Throughout this press release, the Company uses the terms 'funds flow from operations', 'funds flow from operations per share - diluted', 'operating income', 'operating income per share - diluted', 'net debt', 'net debt to funds flow from operations', 'netback', 'payout ratio' and 'payout ratio per share - diluted'. These terms do not have any standardized meaning as prescribed by IFRS and, therefore, may not be comparable with the calculation of similar measures presented by other issuers.
Funds flow from operations is calculated based on cash flow from operating activities before changes in non-cash working capital, transaction costs and decommissioning expenditures. Funds flow from operations per share - diluted is calculated as funds flow from operations divided by the number of weighted average diluted shares outstanding. Management utilizes funds flow from operations as a key measure to assess the ability of the Company to finance dividends, operating activities, capital expenditures and debt repayments.
Funds flow from operations as presented is not intended to represent cash flow from operating activities, net earnings or other measures of financial performance calculated in accordance with IFRS. Operating income is calculated based on net income before amortization of exploration and evaluation ('E&E') undeveloped land, unrealized derivative gains or losses, unrealized foreign exchange gain or loss on translation of US dollar senior guaranteed notes and unrealized gains or losses on marketable securities and long-term investments.
Operating income per share - diluted is calculated as operating income divided by the number of weighted average diluted shares outstanding. Management utilizes operating income to present a measure of financial performance that is more comparable between periods. Operating income as presented is not intended to represent net earnings or other measures of financial performance calculated in accordance with IFRS.
Net debt is calculated as long-term debt plus accounts payable and accrued liabilities and dividends payable, less cash, accounts receivable, prepaids and deposits and long-term investments, excluding the equity settled component of dividends payable and unrealized foreign exchange on translation of US dollar senior guaranteed notes. Management utilizes net debt as a key measure to assess the liquidity of the Company.

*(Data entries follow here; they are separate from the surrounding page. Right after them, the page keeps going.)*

-- ==== Sys2Proof/Machine/Lath.lean ====
section
/-! DEFINITION. Lath (R218 to R239): cell contexts, their prefetch, writeback and checks, and the memory regions. -/

namespace Sys2Proof.Machine

/-! ## Images (R218, R219, R222) -/

/-- A fresh image: VALID 0, REBUILD 2, everything else zero (R222). -/
def freshImage : List Byte := zeros 2 ++ [0x08] ++ zeros 125

/-- Whether an image's VALID bit is set (R219). -/
def imgValid (b : List Byte) : Bool := hasBit (u16 b 0) 15

/-- REBUILD of an image (R219). -/
def imgRebuild (b : List Byte) : Nat := slice (u32 b 0) 18 2

/-- The coat and frame of the tick with number `m`. -/
def State.coatOf (s : State) (m : Nat) : Nat := s.tickOf m / 128

/-- The place of the source image in a context: the stable image in coat 0, else the working image (R221). -/
def State.sourceAt (s : State) (m : Nat) : Nat :=
  let f := s.frameOf m
  128 * (if s.coatOf m = 0 then (f + 1) % 2 else f % 2)

/-- The source image that a measurement of tick `m` works from (R221, R222). -/
def State.sourceImage (s : State) (m : Nat) (c : CtxRow) : List Byte :=
  if c.srcFresh then freshImage else subBytes c.bytes (s.sourceAt m) 128

/-- The context of a unit's row in the cache. -/
def State.ctxOf (s : State) (u : WorkUnit) (i : Nat) : CtxRow :=
  match s.lth.cache.find? (fun x => x.wu == u) with
  | some x => x.rows.getD i {}
  | none => {}

/-- A row of a cached unit changed. -/
def State.putCtx (s : State) (u : WorkUnit) (i : Nat) (f : CtxRow → CtxRow) : State :=
  { s with lth.cache := s.lth.cache.map fun x => if x.wu = u then { x with rows := x.rows.modify i f } else x }

/-- The address of a cell's context (R218). -/
def State.ctxAddr (s : State) (cell : Nat) : Nat := s.rd LTH.LATH_BASE_ADDR * 2 ^ 28 + cell * 256

/-- The cell of row `i` of a unit, measured in its own tick. -/
def State.cellOf (s : State) (u : WorkUnit) (i : Nat) : Nat :=
  cellNo u.head (16 * u.group + i) (8 * (s.tickOf u.mtick % 128) + emitterColumn u.window)

/-! ## Write sequences (R232) -/

/-- The write sequence S of a measurement tick (R232). -/
def State.seqOf (s : State) (m : Nat) : Nat := (4 * s.frameOf m + s.coatOf m) % 16

/-- Whether the schedule in force measures a window of a head in the tick with number `m` (R12, R37, R481). -/
def State.schedules (s : State) (h m window : Nat) : Bool :=
  let prevFrame := decide (m + s.tick < s.now)
  let variant := if prevFrame then s.lth.variantPrev else s.scd.variant
  let part := (s.imgSlot h true).part
  let zc1 := hdrContract s.scd.runHdr == 1
  !(variant && zc1 && s.tickOf m / 128 == 3) &&
  (measuredWindows part (partTableOf part (variant && !zc1) (s.tickOf m))).contains window

/-- The tick of the cell's previous measurement under the schedule in force: 128 ticks back, or as many times as it
takes (R232). -/
def State.prevTick (s : State) (h m window : Nat) : Option Nat :=
  ((List.range 8).map fun k => m - 128 * (k + 1)).find? fun p => decide (128 ≤ m) && s.schedules h p window

/-- The write sequences that a cell's bursts hold and that a read for tick `m` expects (R232). A cell never written back holds none
(log entry 25), unless its context came from a checkpoint (R325). -/
def State.seqsAt (s : State) (h m window cell : Nat) : Option (Nat × Nat) :=
  match s.prevTick h m window, s.lth.tags.find? (fun e => e.1 == cell) with
  | some p, some (_, w) => some (s.seqOf w, s.seqOf p)
  | _, none => if s.lth.seeded then some (0, 0) else none
  | none, _ => none

/-! ## Fresh frames (R222) -/

/-- A pending commit of LTH that starts heads fresh at the tick with number `n`. -/
def State.freshCommit (s : State) (n : Nat) : Nat :=
  (s.commits.find? fun c => c.page == .lth && c.due == .tick n).elim 0 fun c =>
    (c.vals.find? fun v => v.1 == LTH.FRESH_HEADS.key).elim 0 Prod.snd

/-- The heads that a waiting swap adds at the tick with number `n`. -/
def State.joinsAt (s : State) (n : Nat) : Nat :=
  match s.pendingSwap with
  | some (mask, m) => if m = n then (List.range 8).foldl (fun k h =>
      if hasBit mask h && hasBit (hdrHeadMask (s.stagedHdr mask)) h && !s.present h then setBit k h else k) 0 else 0
  | none => 0

/-- Whether the contexts of a head start fresh in the frame of the next tick (R222). -/
def State.freshNext (s : State) (h : Nat) : Bool :=
  if s.tick = 511 then hasBit (s.joinsAt (s.now + 1)) h || !hasBit s.lth.used h || hasBit (s.freshCommit (s.now + 1)) h
  else hasBit s.lth.freshHeads h

/-! ## Errors (R226) -/

/-- A failed image counted, recorded and reported with its cell: kinds 0 parity, 1 tag, 2 cache, 3 update buffer
(R226). -/
def State.ctxError (s : State) (cell kind : Nat) : State :=
  let s := (if kind < 2 then s.satInc LTH.ERR_CNT_DDR else s.satInc LTH.ERR_CNT_SRAM).unclean
  let s := (((s.satInc LTH.FRESH_CNT_COUNT).wr LTH.LAST_ERR_CELL cell).wr LTH.LAST_ERR_KIND kind).wr LTH.LAST_ERR_NEW 1
  (s.irq .lth 0).eventFull .lth 0 0 [{ first := cell, rows := 1, cols := 1, step := 0 }] [s.word .lth 0xD0058] false

/-- The 4 bursts of a row's context as the read for its measurement finds them (R218, R231, R232). -/
def State.ctxBursts (s : State) (u : WorkUnit) (i : Nat) (flips : List Flip) : List BurstRead :=
  let cell := s.cellOf u i
  let seqs := s.seqsAt u.head u.mtick u.window cell
  (List.range 4).map fun k =>
    let p := s.ctxAddr cell + 64 * k
    let seq := seqs.getD (0, 0)
    let r := readBurst (s.ldN p 64) (burstTag p seq.1) (burstTag p seq.2) (flipsAt flips p)
    { r with parity := r.parity || s.chanFailed (cell % 4), tag := r.tag || seqs.isNone }

/-- The failures of a context's two images: true for the source image, with the kind; parity comes before tag (R226; log entry 163). -/
def State.imageFails (s : State) (u : WorkUnit) (rs : List BurstRead) : List (Bool × Nat) :=
  [true, false].filterMap fun src =>
    let at_ := if src then s.sourceAt u.mtick else 128 - s.sourceAt u.mtick
    let two := (rs.drop (at_ / 64)).take 2
    if two.any BurstRead.parity then some (src, 0) else if two.any BurstRead.tag then some (src, 1) else none

/-! ## Prefetch (R222, R224) -/

/-- Whether a window of a head is scheduled for measurement in the next tick. -/
def State.measuredNext (s : State) (h window : Nat) : Bool :=
  let m := s.now + 1
  let part := s.partFor h m
  let joins := hasBit (s.joinsAt m) h
  (s.scd.measuring || joins || s.scd.resumeAt == some m) && (s.present h || joins) &&
  !(s.scd.variant && hdrContract s.scd.runHdr == 1 && s.tickOf m / 128 == 3 && s.tick != 511) &&
  (measuredWindows part (s.tableFor h m m)).contains window

/-- A context read into the cache: its row, the bursts read, and the kinds of the failures that count (R221, R222, R226). -/
def State.readCtx (s : State) (u : WorkUnit) (i : Nat) (flips : List Flip) : CtxRow × List BurstRead × List Nat :=
  let cell := s.cellOf u i
  let coat := s.coatOf u.mtick
  let rs := s.ctxBursts u i flips
  let bytes := burstBytes rs
  let bad := s.imageFails u rs
  if s.freshNext u.head then
    let here := match s.lth.tags.find? (fun e => e.1 == cell) with
      | some (_, w) => decide (s.now - s.tick ≤ w) && s.tick != 511
      | none => false
    if coat = 0 ∨ !here then ({ bytes := s.ldN (s.ctxAddr cell) 256, srcFresh := true, stabFresh := true }, [], [])
    else
      let bad := bad.filter Prod.fst
      ({ bytes := bytes, srcFresh := bad != [], stabFresh := true }, rs, bad.map Prod.snd)
  else
    let src := bad.any Prod.fst
    let other := bad.any fun x => !x.1
    ({ bytes := bytes, srcFresh := src, stabFresh := if coat = 0 then src else other }, rs, bad.map Prod.snd)

/-- LATH_PREFETCH and CONTEXT_CHECK_FAIL: the contexts of a unit of the next tick are read into the cache (R224, R226). -/
def State.prefetch (s : State) (h window group : Nat) (flips : List Flip) : State :=
  let u : WorkUnit := { head := h, window := window, group := group, mtick := s.now + 1 }
  if !s.measuredNext h window || s.lth.cache.any (fun x => x.wu == u) then s else
  let rows := (List.range 16).map fun i => s.readCtx u i flips
  let s := { s with lth.cache := s.lth.cache ++ [{ wu := u, rows := rows.map Prod.fst }] }
  State.each rows.zipIdx (fun (r, i) s =>
    let cell := s.cellOf u i
    State.each r.2.2 (fun k s => s.ctxError cell k) (s.countBursts (s.ctxAddr cell) r.2.1)) s

/-- An image that fails its parity while it lies in the cache, before its unit is worked: a source gives a fresh source, the other
image of coats 1 to 3 is written back fresh, and each is counted (R226). -/
def State.cacheFail (s : State) (u : WorkUnit) (fails : List ImageFail) : State :=
  State.each (fails.filter fun f => f.kind == 2 && s.lth.cache.any fun x => x.wu == u) (fun f s =>
    let first := s.coatOf u.mtick == 0
    let s := s.putCtx u f.row fun c =>
      if f.source then { c with srcFresh := true, stabFresh := c.stabFresh || first }
      else { c with stabFresh := c.stabFresh || !first }
    s.ctxError (s.cellOf u f.row) 2) s

/-! ## Writeback (R221, R225, R226) -/

/-- One row written back: the working image takes the updated state, or the source unchanged; the stable image goes
back as it was read, or fresh (R221, R222, R226). A failed channel takes no write (R236). A source that fails in the cache only when
it is read for the writeback has served its measurement (DEDUCED, log entry 161). -/
def State.writeCtx (s : State) (u : WorkUnit) (i : Nat) (c : CtxRow) (fails : List ImageFail) : State :=
  let cell := s.cellOf u i
  let bad (k : Nat) (src : Bool) := fails.any fun f => f.row == i && f.kind == k && f.source == src
  let coat := s.coatOf u.mtick
  let work := s.frameOf u.mtick % 2
  let stable := (work + 1) % 2
  let working := if bad 3 true then freshImage else
    match c.upd with
    | some b => b
    | none => if bad 2 true then freshImage else s.sourceImage u.mtick c
  let stab := if c.stabFresh || bad 2 (coat == 0) then freshImage else subBytes c.bytes (128 * stable) 128
  let s := if s.chanFailed (cell % 4) then s else
    let s := (s.stN (s.ctxAddr cell + 128 * work) working).stN (s.ctxAddr cell + 128 * stable) stab
    { s with lth.tags := Sparse.put s.lth.tags cell u.mtick }
  State.each ((fails.filter fun f => f.row == i && (f.kind == 2 || f.kind == 3)).map ImageFail.kind)
    (fun k s => s.ctxError cell k) s

/-- LATH_WRITEBACK: a unit's contexts are written back in the second tick after its measurement, or late in the third
(R221, R225). -/
def State.writeback (s : State) (u : WorkUnit) (fails : List ImageFail) : State :=
  match s.lth.cache.find? (fun x => x.wu == u && (u.mtick + 2 == s.now || u.mtick + 3 == s.now)) with
  | none => s
  | some x =>
    let s := State.each x.rows.zipIdx (fun (c, i) s => s.writeCtx x.wu i c fails) s
    { s with lth.cache := s.lth.cache.filter fun y => y.wu != x.wu }

/-- A late prefetch or an abandoned writeback recorded for one cell (R225). -/
def State.lateCell (s : State) (cell kind : Nat) : State :=
  let s := if kind = 4 then (s.satInc LTH.LATE_CNT_PREFETCH).satInc LTH.FRESH_CNT_COUNT else s.satInc LTH.LATE_CNT_WRITEBACK
  ((s.wr LTH.LAST_ERR_CELL cell).wr LTH.LAST_ERR_KIND kind).wr LTH.LAST_ERR_NEW 1

/-- LATE_PREFETCH: a unit whose contexts are not in the cache when its tick begins gets fresh sources (R225). In a fresh
frame coat 0 reads nothing, so nothing of it can be late. -/
def State.latePrefetch (s : State) (h window group : Nat) : State :=
  let u : WorkUnit := { head := h, window := window, group := group, mtick := s.now }
  if s.lth.cache.any (fun x => x.wu == u) then s else
  let s := { s with lth.cache := s.lth.cache ++ [{ wu := u, rows := List.replicate 16 { srcFresh := true, stabFresh := true } }] }
  if hasBit s.lth.freshHeads h && s.coat == 0 then s
  else State.each (List.range 16) (fun i s => s.lateCell (s.cellOf u i) 4) s

/-- WRITEBACK_ABANDON: units still in the cache after the third tick leave it unwritten (R225). -/
def State.abandon (s : State) : State :=
  let old := s.lth.cache.filter fun x => decide (x.wu.mtick + 4 ≤ s.now)
  let s := { s with lth.cache := s.lth.cache.filter fun x => !decide (x.wu.mtick + 4 ≤ s.now) }
  State.each old (fun x s => State.each (List.range 16) (fun i s => s.lateCell (s.cellOf x.wu i) 5) s) s

/-! ## Regions (R234) -/

/-- The base and size in bytes of a region: 0 LATH, 1 POINT, 2 RENDER, 3 DUST, 4 CKPT, 5 HOST (R234). -/
def State.region (s : State) (n : Nat) : Nat × Nat :=
  if n = 0 then (s.rd LTH.LATH_BASE_ADDR * 2 ^ 28, 2 ^ 28)
  else (s.rd (LTH.REG_BASE_ADDR n) * 2 ^ 20, s.rd (LTH.REG_SIZE_MIB n) * 2 ^ 20)

/-- Whether an address range lies in a region. -/
def State.inRegion (s : State) (n a len : Nat) : Bool :=
  let r := s.region n
  decide (r.1 ≤ a) && decide (a + len ≤ r.1 + r.2)

/-- The region that an address lies in. -/
def State.regionOf (s : State) (a : Nat) : Option Nat := (List.range 6).find? fun n => s.inRegion n a 1

/-- REGION_VIOLATION: an access outside its region counted, with an event record (R234). The region recorded is the
one the address lies in, 0 where it lies in none. -/
def State.violation (s : State) (a engine : Nat) : State :=
  let s := ((s.satInc LTH.REG_VIOL_COUNT).wr LTH.REG_VIOL_REGION ((s.regionOf a).getD 0)).wr LTH.REG_VIOL_ENGINE engine
  (s.irq .lth 2).event .lth 2 [s.word .lth 0xD0060]

/-- Bytes an engine writes: inside its region, to channels that have not failed (R234, R236). -/
def State.engineStore (s : State) (region engine a : Nat) (b : List Byte) : State :=
  if s.inRegion region a b.length then
    if s.chanFailed (channelOf a) then s else s.stN a b
  else s.violation a engine

/-- The broken rules of a commit of LTH (R234, R239). -/
def lthCheck (s : State) : List (Nat × Nat) :=
  let base (n : Nat) : Nat := if n = 0 then s.rdSh LTH.LATH_BASE_ADDR * 2 ^ 28 else s.rdSh (LTH.REG_BASE_ADDR n) * 2 ^ 20
  let size (n : Nat) : Nat := if n = 0 then 2 ^ 28 else s.rdSh (LTH.REG_SIZE_MIB n) * 2 ^ 20
  let word (n : Nat) : Nat := if n = 0 then LTH.LATH_BASE_ADDR.word else (LTH.REG_BASE_ADDR n).word
  (if s.rdSh LTH.LATH_BASE_ADDR ≠ s.rd LTH.LATH_BASE_ADDR ∧
      (s.headMask ≠ 0 ∨ (s.pendingSwap.any fun p => hdrHeadMask (s.stagedHdr p.1) != 0)) then
    [(CFG_BUSY, LTH.LATH_BASE_ADDR.word)] else []) ++
  (if 32 * 2 ^ 30 < size 3 then [(CFG_RANGE, (LTH.REG_SIZE_MIB 3).word)] else []) ++
  (List.range 6).flatMap fun n =>
    if size n = 0 then [] else
    (if s.memSize < base n + size n then [(CFG_RANGE, word n)] else []) ++
    (List.range n).flatMap fun m =>
      if size m ≠ 0 ∧ base n < base m + size m ∧ base m < base n + size n then [(CFG_RANGE, word n)] else []

/-- The broken rules of a commit of `MEM[c]` (R239). -/
def memCheck (c : Nat) (s : State) : List (Nat × Nat) :=
  if s.rdSh (MEM.MCFG_SPEED_LIM c) = 3 then [(CFG_RANGE, (MEM.MCFG_SPEED_LIM c).word)] else []

end Sys2Proof.Machine
end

Net debt to funds flow from operations is calculated as the period end net debt divided by the sum of funds flow from operations for the trailing four quarters. The ratio of net debt to funds flow from operations is used by management to measure the Company's overall debt position and to measure the strength of the Company's balance sheet. Crescent Point monitors this ratio and uses this as a key measure in making decisions regarding financing, capital spending and dividend levels.
Netback is calculated on a per boe basis as oil and gas sales, less royalties, operating and transportation expenses and realized derivative gains and losses. Netback is used by management to measure operating results on a per boe basis to better analyze performance against prior periods on a comparable basis.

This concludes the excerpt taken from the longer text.